Вскоре зеленый лиственный лес словно бы оборвался, и перед ними встала бронзовая стена соснового бора. В самом низу, у комля, стволы сосен темные, повыше — светлее, а еще выше уже сияют, как начищенные, словно там, вверху, деревья собирают и накапливают солнечный свет. Зеленые шапки сосен кажутся вознесенными в самое поднебесье.
Дорога постепенно сползла в глубокий овраг. По дну оврага струилась речка, даже, пожалуй, не речка, а ручеек. Через него перекинут бревенчатый мост.
— Внимание! — подчеркнуто торжественно возгласил Леонид Семенович. — Переезжаем через Малый Цивиль.
— Малый Цивиль?! — удивился Федор Иванович.
— Так точно, — подтвердил директор лесхоза. Подтвердил с удовольствием, с радостью, с гордостью, точно сам лично был причастен к тому, что река текла именно здесь. — Начинается он километрах в трех отсюда. Начинается, наверное, как и все реки, с ничего, с капельки, с маленького подземного родничка.
Федор Иванович, конечно, слышал, знал, что Малый Цивиль начинается в их районе. Но знал об этом как-то отвлеченно, так же, примерно, как все мы знаем, что где-то в Калининской области начинается Волга. И уж во всяком случае ему даже и в голову не приходило, что когда-нибудь он может попасть в эти места.

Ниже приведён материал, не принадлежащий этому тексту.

-- ==== Sys2Proof/Laws/State.lean ====
section
/-! SUPPORT. The small lemmas of State: what each named update leaves unchanged and what it writes, one lemma per
field. A bus cycle lets another bus master act at its end (20_memory.md R75), which no register of the CPU sees: for an
operation that makes bus cycles the lemmas are about the CPU's own fields, the platform's map and parameters, and the
queue of inputs. -/

namespace Sys2Proof.Machine

variable (s : State)

/-! ### storeMem -/

@[simp] theorem State.storeMem_regs (a : Word) (v : Byte) : (s.storeMem a v).regs = s.regs := rfl
@[simp] theorem State.storeMem_alt (a : Word) (v : Byte) : (s.storeMem a v).alt = s.alt := rfl
@[simp] theorem State.storeMem_ix (a : Word) (v : Byte) : (s.storeMem a v).ix = s.ix := rfl
@[simp] theorem State.storeMem_iy (a : Word) (v : Byte) : (s.storeMem a v).iy = s.iy := rfl
@[simp] theorem State.storeMem_sp (a : Word) (v : Byte) : (s.storeMem a v).sp = s.sp := rfl
@[simp] theorem State.storeMem_pc (a : Word) (v : Byte) : (s.storeMem a v).pc = s.pc := rfl
@[simp] theorem State.storeMem_i (a : Word) (v : Byte) : (s.storeMem a v).i = s.i := rfl
@[simp] theorem State.storeMem_r (a : Word) (v : Byte) : (s.storeMem a v).r = s.r := rfl
@[simp] theorem State.storeMem_iff1 (a : Word) (v : Byte) : (s.storeMem a v).iff1 = s.iff1 := rfl
@[simp] theorem State.storeMem_iff2 (a : Word) (v : Byte) : (s.storeMem a v).iff2 = s.iff2 := rfl
@[simp] theorem State.storeMem_im (a : Word) (v : Byte) : (s.storeMem a v).im = s.im := rfl
@[simp] theorem State.storeMem_nmiPending (a : Word) (v : Byte) : (s.storeMem a v).nmiPending = s.nmiPending := rfl
@[simp] theorem State.storeMem_noSample (a : Word) (v : Byte) : (s.storeMem a v).noSample = s.noSample := rfl
@[simp] theorem State.storeMem_halted (a : Word) (v : Byte) : (s.storeMem a v).halted = s.halted := rfl
@[simp] theorem State.storeMem_busGranted (a : Word) (v : Byte) : (s.storeMem a v).busGranted = s.busGranted := rfl
@[simp] theorem State.storeMem_memMap (a : Word) (v : Byte) : (s.storeMem a v).memMap = s.memMap := rfl
@[simp] theorem State.storeMem_params (a : Word) (v : Byte) : (s.storeMem a v).params = s.params := rfl
@[simp] theorem State.storeMem_devices (a : Word) (v : Byte) : (s.storeMem a v).devices = s.devices := rfl
@[simp] theorem State.storeMem_inputs (a : Word) (v : Byte) : (s.storeMem a v).inputs = s.inputs := rfl
@[simp] theorem State.storeMem_ioReplies (a : Word) (v : Byte) : (s.storeMem a v).ioReplies = s.ioReplies := rfl
@[simp] theorem State.storeMem_memReplies (a : Word) (v : Byte) : (s.storeMem a v).memReplies = s.memReplies := rfl
@[simp] theorem State.storeMem_cycleDma (a : Word) (v : Byte) : (s.storeMem a v).cycleDma = s.cycleDma := rfl
@[simp] theorem State.storeMem_busLog (a : Word) (v : Byte) : (s.storeMem a v).busLog = s.busLog := rfl
@[simp] theorem State.storeMem_draws (a : Word) (v : Byte) : (s.storeMem a v).draws = s.draws := rfl
@[simp] theorem State.storeMem_tStates (a : Word) (v : Byte) : (s.storeMem a v).tStates = s.tStates := rfl

/-! ### answerIo -/

@[simp] theorem State.answerIo_regs (port : Word) : (s.answerIo port).regs = s.regs := rfl
@[simp] theorem State.answerIo_alt (port : Word) : (s.answerIo port).alt = s.alt := rfl
@[simp] theorem State.answerIo_ix (port : Word) : (s.answerIo port).ix = s.ix := rfl
@[simp] theorem State.answerIo_iy (port : Word) : (s.answerIo port).iy = s.iy := rfl
@[simp] theorem State.answerIo_sp (port : Word) : (s.answerIo port).sp = s.sp := rfl
@[simp] theorem State.answerIo_pc (port : Word) : (s.answerIo port).pc = s.pc := rfl
@[simp] theorem State.answerIo_i (port : Word) : (s.answerIo port).i = s.i := rfl
@[simp] theorem State.answerIo_r (port : Word) : (s.answerIo port).r = s.r := rfl
@[simp] theorem State.answerIo_iff1 (port : Word) : (s.answerIo port).iff1 = s.iff1 := rfl
@[simp] theorem State.answerIo_iff2 (port : Word) : (s.answerIo port).iff2 = s.iff2 := rfl
@[simp] theorem State.answerIo_im (port : Word) : (s.answerIo port).im = s.im := rfl
@[simp] theorem State.answerIo_nmiPending (port : Word) : (s.answerIo port).nmiPending = s.nmiPending := rfl
@[simp] theorem State.answerIo_noSample (port : Word) : (s.answerIo port).noSample = s.noSample := rfl
@[simp] theorem State.answerIo_halted (port : Word) : (s.answerIo port).halted = s.halted := rfl
@[simp] theorem State.answerIo_busGranted (port : Word) : (s.answerIo port).busGranted = s.busGranted := rfl
@[simp] theorem State.answerIo_mem (port : Word) : (s.answerIo port).mem = s.mem := rfl
@[simp] theorem State.answerIo_memMap (port : Word) : (s.answerIo port).memMap = s.memMap := rfl
@[simp] theorem State.answerIo_params (port : Word) : (s.answerIo port).params = s.params := rfl
@[simp] theorem State.answerIo_inputs (port : Word) : (s.answerIo port).inputs = s.inputs := rfl
@[simp] theorem State.answerIo_memReplies (port : Word) : (s.answerIo port).memReplies = s.memReplies := rfl
@[simp] theorem State.answerIo_cycleDma (port : Word) : (s.answerIo port).cycleDma = s.cycleDma := rfl
@[simp] theorem State.answerIo_busLog (port : Word) : (s.answerIo port).busLog = s.busLog := rfl
@[simp] theorem State.answerIo_tStates (port : Word) : (s.answerIo port).tStates = s.tStates := rfl
@[simp] theorem State.answerIo_draws (port : Word) : (s.answerIo port).draws = s.draws + 1 := rfl

/-! ### storeIo -/

@[simp] theorem State.storeIo_regs (port : Word) (v : Byte) : (s.storeIo port v).regs = s.regs := rfl
@[simp] theorem State.storeIo_alt (port : Word) (v : Byte) : (s.storeIo port v).alt = s.alt := rfl
@[simp] theorem State.storeIo_ix (port : Word) (v : Byte) : (s.storeIo port v).ix = s.ix := rfl
@[simp] theorem State.storeIo_iy (port : Word) (v : Byte) : (s.storeIo port v).iy = s.iy := rfl
@[simp] theorem State.storeIo_sp (port : Word) (v : Byte) : (s.storeIo port v).sp = s.sp := rfl
@[simp] theorem State.storeIo_pc (port : Word) (v : Byte) : (s.storeIo port v).pc = s.pc := rfl
@[simp] theorem State.storeIo_i (port : Word) (v : Byte) : (s.storeIo port v).i = s.i := rfl
@[simp] theorem State.storeIo_r (port : Word) (v : Byte) : (s.storeIo port v).r = s.r := rfl
@[simp] theorem State.storeIo_iff1 (port : Word) (v : Byte) : (s.storeIo port v).iff1 = s.iff1 := rfl
@[simp] theorem State.storeIo_iff2 (port : Word) (v : Byte) : (s.storeIo port v).iff2 = s.iff2 := rfl
@[simp] theorem State.storeIo_im (port : Word) (v : Byte) : (s.storeIo port v).im = s.im := rfl
@[simp] theorem State.storeIo_nmiPending (port : Word) (v : Byte) :
    (s.storeIo port v).nmiPending = s.nmiPending := rfl
@[simp] theorem State.storeIo_noSample (port : Word) (v : Byte) : (s.storeIo port v).noSample = s.noSample := rfl
@[simp] theorem State.storeIo_halted (port : Word) (v : Byte) : (s.storeIo port v).halted = s.halted := rfl
@[simp] theorem State.storeIo_busGranted (port : Word) (v : Byte) :
    (s.storeIo port v).busGranted = s.busGranted := rfl
@[simp] theorem State.storeIo_mem (port : Word) (v : Byte) : (s.storeIo port v).mem = s.mem := rfl
@[simp] theorem State.storeIo_memMap (port : Word) (v : Byte) : (s.storeIo port v).memMap = s.memMap := rfl
@[simp] theorem State.storeIo_params (port : Word) (v : Byte) : (s.storeIo port v).params = s.params := rfl
@[simp] theorem State.storeIo_inputs (port : Word) (v : Byte) : (s.storeIo port v).inputs = s.inputs := rfl
@[simp] theorem State.storeIo_ioReplies (port : Word) (v : Byte) : (s.storeIo port v).ioReplies = s.ioReplies := rfl
@[simp] theorem State.storeIo_memReplies (port : Word) (v : Byte) :
    (s.storeIo port v).memReplies = s.memReplies := rfl
@[simp] theorem State.storeIo_cycleDma (port : Word) (v : Byte) : (s.storeIo port v).cycleDma = s.cycleDma := rfl
@[simp] theorem State.storeIo_busLog (port : Word) (v : Byte) : (s.storeIo port v).busLog = s.busLog := rfl
@[simp] theorem State.storeIo_draws (port : Word) (v : Byte) : (s.storeIo port v).draws = s.draws := rfl
@[simp] theorem State.storeIo_tStates (port : Word) (v : Byte) : (s.storeIo port v).tStates = s.tStates := rfl
@[simp] theorem State.storeIo_devices (port : Word) (v : Byte) :
    (s.storeIo port v).devices = s.devices.map (Device.write (lowByte port) v) := rfl

/-! ### logged -/

@[simp] theorem State.logged_regs (e : BusEvent) : (s.logged e).regs = s.regs := rfl
@[simp] theorem State.logged_alt (e : BusEvent) : (s.logged e).alt = s.alt := rfl
@[simp] theorem State.logged_ix (e : BusEvent) : (s.logged e).ix = s.ix := rfl
@[simp] theorem State.logged_iy (e : BusEvent) : (s.logged e).iy = s.iy := rfl
@[simp] theorem State.logged_sp (e : BusEvent) : (s.logged e).sp = s.sp := rfl
@[simp] theorem State.logged_pc (e : BusEvent) : (s.logged e).pc = s.pc := rfl
@[simp] theorem State.logged_i (e : BusEvent) : (s.logged e).i = s.i := rfl
@[simp] theorem State.logged_r (e : BusEvent) : (s.logged e).r = s.r := rfl
@[simp] theorem State.logged_iff1 (e : BusEvent) : (s.logged e).iff1 = s.iff1 := rfl
@[simp] theorem State.logged_iff2 (e : BusEvent) : (s.logged e).iff2 = s.iff2 := rfl
@[simp] theorem State.logged_im (e : BusEvent) : (s.logged e).im = s.im := rfl
@[simp] theorem State.logged_nmiPending (e : BusEvent) : (s.logged e).nmiPending = s.nmiPending := rfl
@[simp] theorem State.logged_noSample (e : BusEvent) : (s.logged e).noSample = s.noSample := rfl
@[simp] theorem State.logged_halted (e : BusEvent) : (s.logged e).halted = s.halted := rfl
@[simp] theorem State.logged_busGranted (e : BusEvent) : (s.logged e).busGranted = s.busGranted := rfl
@[simp] theorem State.logged_mem (e : BusEvent) : (s.logged e).mem = s.mem := rfl
@[simp] theorem State.logged_memMap (e : BusEvent) : (s.logged e).memMap = s.memMap := rfl
@[simp] theorem State.logged_params (e : BusEvent) : (s.logged e).params = s.params := rfl
@[simp] theorem State.logged_devices (e : BusEvent) : (s.logged e).devices = s.devices := rfl
@[simp] theorem State.logged_inputs (e : BusEvent) : (s.logged e).inputs = s.inputs := rfl
@[simp] theorem State.logged_ioReplies (e : BusEvent) : (s.logged e).ioReplies = s.ioReplies := rfl
@[simp] theorem State.logged_memReplies (e : BusEvent) : (s.logged e).memReplies = s.memReplies := rfl
@[simp] theorem State.logged_cycleDma (e : BusEvent) : (s.logged e).cycleDma = s.cycleDma := rfl
@[simp] theorem State.logged_draws (e : BusEvent) : (s.logged e).draws = s.draws := rfl
@[simp] theorem State.logged_tStates (e : BusEvent) : (s.logged e).tStates = s.tStates := rfl
@[simp] theorem State.logged_busLog (e : BusEvent) : (s.logged e).busLog = e :: s.busLog := rfl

Когда приходило время отпуска, он ехал на юг. Но если бы и пришлось вдруг отпуск проводить в Чувашии, он бы, наверное, выбрал опять же Волгу или, на худой конец, Суру. Что привлекательного может быть на каком-то Малом Цивиле?! А теперь он, взволнованный, если не сказать потрясенный, зачарованно смотрел на огромные бронзовые сосны по склонам оврага, на этот светлый бойкий ручеек и не находил слов, которыми бы можно было выразить свое душевное состояние. Да и нужны ли тут были какие-то слова?!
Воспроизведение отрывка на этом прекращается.